As June folded into July only Practical Joke remained on that path, steadily breezing 4 and 5 furlongs on the deep Oklahoma dirt and eventually on Saratoga’s main track once it opened. Cloud Computing turned in five breezes on Oklahoma in June – three at three-eighths and two at a half-mile – then disappeared from the work tab.
“He had a small chip in his front ankle, he was sound,” Brown said. “We checked him one day, picked it up. He was getting ready to debut at Saratoga, he was pretty close, a couple works away.”
Disappointed but knowing what needed to be done, Brown made the call trainers abhor.

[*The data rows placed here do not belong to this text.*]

-- ==== Sys2Proof/Machine/ConfigSets.lean ====
section
/-! DEFINITION. Config sets (R618 to R627), profile selection (R643, R644) and firmware activation (R661 to R663): staging and its
checks, a commit at a cycle boundary, the forced order item by item, trial, commit and revert of a firmware bank. -/
namespace Sys2Proof.Machine

/-! ### What an item does when it applies (Table 16.9) -/

/-- A port that takes a role of a lane running at 100 Mbit/s is restricted like the lane's other port, or, where it is the only one, unless
the lane has been restored; a port without a lane role is not (R213). -/
def laneRestricts (n : PortNo) (s : State) : Bool :=
  match portLane n s with
  | none => false
  | some (l, e) =>
    match lanePort l (End.other e) s with
    | some m => (port m s).restricted
    | none => (match l with | .a => s.bbn.speedA == 1 && !s.bbn.restoredA | .b => s.bbn.speedB == 1 && !s.bbn.restoredB)

/-- A raw frame queued on a port; a lane port in native mode sends none (R25). -/
def dropRaw (n : PortNo) (s : State) : State :=
  if (laneNative n s).isNone then s
  else
    let gone := ((port n s).queues.toList.flatten).filter fun f => f.nat.isNone
    gone.foldl (fun t f => completeOrigin f.origin stTimeout id t)
      (modPort n (fun p => { p with queues := p.queues.map fun q => q.filter fun f => f.nat.isSome }) s)

/-- LP_CFG set: a role or speed change is a speed change (R208), and the lane left loses its span. -/
def applyPortCfg (n : PortNo) (set : State → State) (s : State) : State :=
  let old := port n s
  let left := portLane n s
  let planned := port n (set s)
  let changes := old.role != planned.role || old.speedCfg != planned.speedCfg
  let s1 := if old.role != planned.role then linkDropped n (portSpanDown n s) else s
  let set1 := fun (t : State) =>
    if old.role == planned.role then set t
    else
      let u := set t
      dropRaw n (modPort n (fun p => { p with restricted := laneRestricts n u }) u)
  let s2 := retarget changes n (set1 s1)
  let s3 := match left with | some (_, e) => refreshDist (refreshEnd e s2) | none => s2
  refreshPort n s3

/-- A CAN channel's settings: it integrates again, or stops (chapter 8). -/
def applyCan (ch : Chan) (set : State → State) (s : State) : State :=
  let s1 := set s
  let runs := s1.cel.pstate == .run || (s1.cel.pstate == .rising && decide (5 ≤ s1.cel.step))
  if canEn (can ch s1) && runs && slotReady vxSlot s1 then canStart ch s1
  else if canEn (can ch s1) then s1
  else modCan ch (fun c => { c with st := .stopped }) (canDropAll ch s1)

/-- PLC_CFG: TM_REFRESH and TM_MARGIN without a pause, every other field by detaching and attaching again (chapter 7). -/
def applyPlc (ch : Chan) (set : State → State) (s : State) : State :=
  let s1 := set s
  let diff := (plc ch s).cfg ^^^ (plc ch s1).cfg
  if diff &&& 0xF0007FFF == 0 then s1 else plcStart ch (plcDown ch s1)

/-- An item applies. -/
def applyItem (i : CfgItem) (s : State) : State :=
  let set := itemSet i.item.toNat i.target.toNat i.data
  let n := asPort i.target.toNat
  match i.item.toNat with
  | 0x01 =>
    let s1 := set s
    if (port n s1).gateEn then
      gateChange n (raise 0x3072 (d1 n.val ++ d1 (bit (port n s1).activeBuf) ++ d4 (cycleIdx s)) s1)
    else s1
  | 0x03 => shiftAll (moveUrgents (set s))
  | 0x05 => let s1 := set s; if maskedHealth s1 then out0Open s1 else s1
  | 0x14 =>
    let s1 := set s
    let other := (port n s).fcMode != (port n s1).fcMode || (port n s).pfcEn != (port n s1).pfcEn
    flowCheck n (if other then flowReset n s1 else s1)
  | 0x15 => let s1 := set s; if (port n s1).link then startVerify n s1 else s1
  | 0x18 => applyPortCfg n set s
  | 0x19 => applyCan (asChan i.target.toNat) set s
  | 0x1A => let p := asPair i.target.toNat; refreshEnd (pairEnd p) (modPair p settlePair (set s))
  | 0x1B => out1Mode (s.vx.out1Mode != (set s).vx.out1Mode) (set s)
  | 0x1C => applyPlc (asChan i.target.toNat) set s
  | 0x1F => { s with cel.cfgNext := some (itemWord i.data 0) }
  | 0x20 => { set s with slp.kaSince := s.now, slp.masterArmed := false, slp.sleepAt := none }
  | _ => set s

/-- The slot of the cartridge an item needs ready, where it needs one. -/
def itemSlot (i : CfgItem) : Option Slot :=
  match itemRow i.item.toNat with
  | some (.port, _, _) => some (portSlot (asPort i.target.toNat))
  | _ =>
    if [0x04, 0x05, 0x19, 0x1A, 0x1B].contains i.item.toNat then some vxSlot
    else if i.item == 0x1C then some pcSlot
    else none

/-- The cartridge of an item is ready (R626). -/
def itemReady (i : CfgItem) (s : State) : Bool := match itemSlot i with | some n => slotReady n s && !leverSafe n s | none => true

/-! ### Staging -/

/-- Pairs of ITEM and TARGET. -/
def itemKey (i : CfgItem) : Nat × Nat := (i.item.toNat, i.target.toNat)

/-- An item joins the set, in the place of an earlier one with its ITEM and TARGET (R620). -/
def stageItem (l : List CfgItem) (i : CfgItem) : List CfgItem :=
  if l.any fun x => itemKey x == itemKey i then l.map fun x => if itemKey x == itemKey i then i else x else l ++ [i]

/-- Bytes of a set. -/
def setBytes (l : List CfgItem) : Nat := (l.map fun i => 4 + i.data.length).sum

/-- Reason, ITEM and TARGET of a failed check (R640). -/
def failBody (f : Nat × Nat × Nat) : List Byte := d1 f.1 ++ d1 f.2.1 ++ d1 f.2.2

/-- A commit of the set runs. -/
def committing (s : State) : Bool := s.red.cfgState == .committing || s.red.cfgState == .forcing

/-- The set belongs to the other link (R618). -/
def foreignSet (r : Req) (s : State) : Bool := s.red.cfgState != .empty && s.red.cfgOwner != reqLink r.port

/-- `config_stage` (R620, R621). -/
def stageSet (r : Req) (s : State) : State :=
  authorised 0x0C10 r (fun t =>
    let bad := fun (f : Nat × Nat × Nat) => answer r 0x0C10 stMalformed (failBody f) t
    if r.body.length < 4 || !zeros r.body 2 4 then bad (0x11, 0, 0)
    else match readItems r.body.length (r.body.drop 4) with
      | none => bad (0x11, 0, 0)
      | some new =>
        if new.length ≠ leAt r.body 0 2 then bad (0x11, 0, 0)
        else match new.find? (itemBad false) with
          | some i => bad (0x11, i.item.toNat, i.target.toNat)
          | none =>
            if foreignSet r t || committing t then answer r 0x0C10 stBusy [] t
            else
            let all := new.foldl stageItem t.red.cfgItems
            match itemsBad false all t with
            | some f => bad f
            | none =>
              if 1048576 < setBytes all then bad (0x11, 0, 0)
              else if new.isEmpty then answer r 0x0C10 stOk [] t
              else
                raise 0xC020 (d2 all.length) (answer r 0x0C10 stOk []
                  { loadStaged new t with red.cfgState := .staged, red.cfgOwner := reqLink r.port, red.cfgItems := all, red.cfgNext := 0 })) s

/-- `config_discard` (R618). -/
def discardReq (r : Req) (s : State) : State :=
  authorised 0x0C12 r (fun t =>
    if !r.body.isEmpty then malformed r 0x0C12 t
    else if foreignSet r t || committing t then answer r 0x0C12 stBusy [] t
    else discardSet (reqLink r.port) 0 (answer r 0x0C12 stOk [] t)) s

/-! ### Commit -/

/-- The cycle of a commit body: AT = 0 the earliest, AT = 1 the one CYCLE names in serial arithmetic (R622). -/
def commitCycle (b : List Byte) (s : State) : Option Nat :=
  let c := leAt b 4 4
  let cur := cycleIdx s
  if bitOf (byteAt b 0) 1 then
    let d := (c + 2 ^ 32 - cur % 2 ^ 32) % 2 ^ 32
    if inRange 4 (2 ^ 31 - 1) d then some (cur + d) else none
  else if c = 0 then some (cur + 4) else none

/-- Ports with a staged gate list show the switch that waits (Table 6.8). -/
def gatesWait (cycle : Nat) (l : List CfgItem) (s : State) : State :=
  l.foldl (fun t i =>
    if i.item == 0x01 then modPort (asPort i.target.toNat) (fun p => { p with gatePending := true, gateSwitch := word cycle }) t
    else t) s

/-- The set's items in the order of Table 16.10 by the roles in force, the profile-only items last (R643). -/
def forcedOrder (l : List CfgItem) (s : State) : List CfgItem :=
  let ports := fun (lane : Option Lane) =>
    (List.finRange 8).filter fun n => (portLane n s).map (·.1) == lane
  let portItems := fun (ns : List PortNo) =>
    ns.flatMap fun n => (List.range 7).map fun k => (0x12 + k, n.val)
  let keys : List (Nat × Nat) :=
    [(0x10, 0xFF), (0x11, 0xFF)] ++ portItems (ports none) ++ portItems (ports (some .a)) ++ portItems (ports (some .b))
    ++ [(0x19, 0), (0x19, 1), (0x1A, 0), (0x1A, 1), (0x1A, 2), (0x1A, 3), (0x1B, 0xFF), (0x1C, 0), (0x1C, 1)]
    ++ [(0x1D, 0xFF), (0x1E, 0xFF), (0x1F, 0xFF), (0x20, 0xFF), (0x21, 0xFF), (0x31, 0xFF), (0x30, 0xFF)]
  l.filter swappable ++ keys.filterMap fun k => l.find? fun i => itemKey i == k

/-- The number of swappable items at the head of a forced set. -/
def groupOne (l : List CfgItem) : Nat := (l.takeWhile swappable).length

/-- An item stands behind the wait for lane A of Table 16.10, by the roles in force. -/
def afterLaneA (i : CfgItem) (s : State) : Bool :=
  let n := i.item.toNat
  if 0x12 ≤ n && n ≤ 0x18 then (portLane (asPort i.target.toNat) s).map (·.1) == some .b else 0x19 ≤ n

/-- Place of the first such item of a forced set, its length where there is none. -/
def laneWaitAt (l : List CfgItem) (s : State) : Nat := (l.takeWhile fun i => !afterLaneA i s).length

/-- `config_commit` (R622 to R624); `force` is the row's FORCE bit. -/
def commitSet (force : Bool) (r : Req) (s : State) : State :=
  authorised 0x0C11 r (fun t =>
    let b0 := byteAt r.body 0
    if r.body.length ≠ 8 || 4 ≤ b0 || !zeros r.body 1 4 then malformed r 0x0C11 t
    else match commitCycle r.body t with
      | none => malformed r 0x0C11 t
      | some cycle =>
        let l := t.red.cfgItems
        let fixed := l.filter fun i => !swappable i
        if foreignSet r t || committing t then answer r 0x0C11 stBusy [] t
        else if t.red.cfgState == .empty then answer r 0x0C11 stOk [] t
        else if !force && !fixed.isEmpty then
          raise 0xC023 (d2 fixed.length) (answer r 0x0C11 stNotSwappable
            (d2 fixed.length ++ fixed.flatMap fun i => [i.item, i.target]) t)
        else
          gatesWait cycle l
            { t with red.cfgState := if force then .forcing else .committing, red.cfgCycle := cycle, red.cfgReq := some (r.port, r.tag),
                     red.cfgItems := if force then forcedOrder l t else l, red.cfgNext := 0, red.cfgStatuses := [], red.itemAt := none,
                     red.orderWait := none, red.cfgIsProfile := none, red.cfgWaitAt := laneWaitAt (forcedOrder l t) t }) s

/-! ### At the boundary -/

/-- The set has been applied: it is empty and belongs to no link. -/
def setDone (s : State) : State :=
  { s with red.cfgState := .empty, red.cfgItems := [], red.cfgNext := 0, red.cfgReq := none, red.cfgStatuses := [], red.itemAt := none,
           red.orderWait := none, red.cfgIsProfile := none }

/-- The opcode the responses of a forced set carry. -/
def setOpcode (s : State) : Half := if s.red.cfgIsProfile.isSome then 0x0D01 else 0x0C11

/-- One part of a forced commit's response, and event 0xC022 (R626). -/
def partDone (i : CfgItem) (status : Nat) (s : State) : State :=
  let s1 := raise 0xC022 ([i.item, i.target] ++ d1 status)
    { s with red.cfgStatuses := s.red.cfgStatuses ++ [BitVec.ofNat 8 status], red.cfgNext := s.red.cfgNext + 1, red.itemAt := none }
  match s.red.cfgReq with
  | some (p, tag) =>
    respondPart p tag (setOpcode s) stOk true
      ([i.item, i.target] ++ d1 status ++ [0] ++ d8 (if status = stOk then ttime s else 0)) s1
  | none => s1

He called Seth Klarman, who races as Klaravich Stable and owns Cloud Computing in partnership with Bill Lawrence.
Unsurprisingly, Klarman took the news pretty well.
“Do your thing, whatever you think,” he told Brown.
“I like this horse,” Brown told the owner. “I think we should clean it up.”
Ten months later, Cloud Computing was clean as new money, winning the 142nd Preakness Stakes-G1 at Baltimore’s Pimlico Race Course May 20. The classic win proved to be not only a reward but also confirmation that time and patience often lead to success at the highest levels of the game.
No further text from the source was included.